Hailing from the University of Michigan, Erin Kashawlic is a senior earth
systems science engineering major with a concentration in climate physics.
Erin joined Professor Vonder Haar and research scientist John Forsythe
researching different data assimilation schemes. Operational forecast centers
are starting to rely more upon data assimilation in order to produce more
accurate forecasts that are based on current observations. As of present, the
transform scheme is used most widely. It minimizes the cost function with
respect to ln(x), as opposed to x, and then changes it back to the x space to
complete the new forward run. It also takes the observations and considers them
to be in the ln(x) space.
Fletcher and Zupanski (2006,2007) have developed the mixed DA system in which
the minimzation as well as the observations are kept in the x space. With this,
there is no need to convert into a different space, thus retaining more
information, which is used to produce, in theory, a more accurate forecast.
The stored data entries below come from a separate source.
-- ==== Sys2Proof/Laws/Trace.lean ====
section
/-! SUPPORT. The access lists: making accesses one list after another, and that moving `PC` past the opcode changes no
access of a given address. -/

namespace Sys2Proof.Machine

@[simp] theorem State.perform_nil (s : State) : s.perform [] = s := rfl

@[simp] theorem State.perform_read (s : State) (a : Word) (v : Byte) (l : List Access) :
    s.perform (.read a v :: l) = s.perform l := rfl

@[simp] theorem State.perform_write (s : State) (a : Word) (v : Byte) (l : List Access) :
    s.perform (.write a v :: l) = (s.write a v).perform l := rfl

@[simp] theorem State.perform_readAccess (s t : State) (a : Word) (l : List Access) :
    s.perform (t.readAccess a :: l) = s.perform l := rfl

theorem State.perform_append (s : State) (k l : List Access) : s.perform (k ++ l) = (s.perform k).perform l := by
  induction k generalizing s with
  | nil => rfl
  | cons x k ih => cases x <;> exact ih _

@[simp] theorem State.readAccess_pastOpcode (s : State) (a : Word) :
    s.pastOpcode.readAccess a = s.readAccess a := rfl

end Sys2Proof.Machine
end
Erin looked at the short-, medium- and long-term forecasts with each scheme and
compared the differences to the true solution both for small and large
observational errors. In the short- and medium-term forecasts, either scheme
shows similar results, though mixed showed smaller peak amplitudes. In the
long-term, however, either scheme is very chaotic. As more cycles are produced
though, the mixed scheme becomes more accurate. Her research poster,
A comparison between mixed and transform data assimilation schemes on short-,
medium-, and long-term forecasts (5MB PDF).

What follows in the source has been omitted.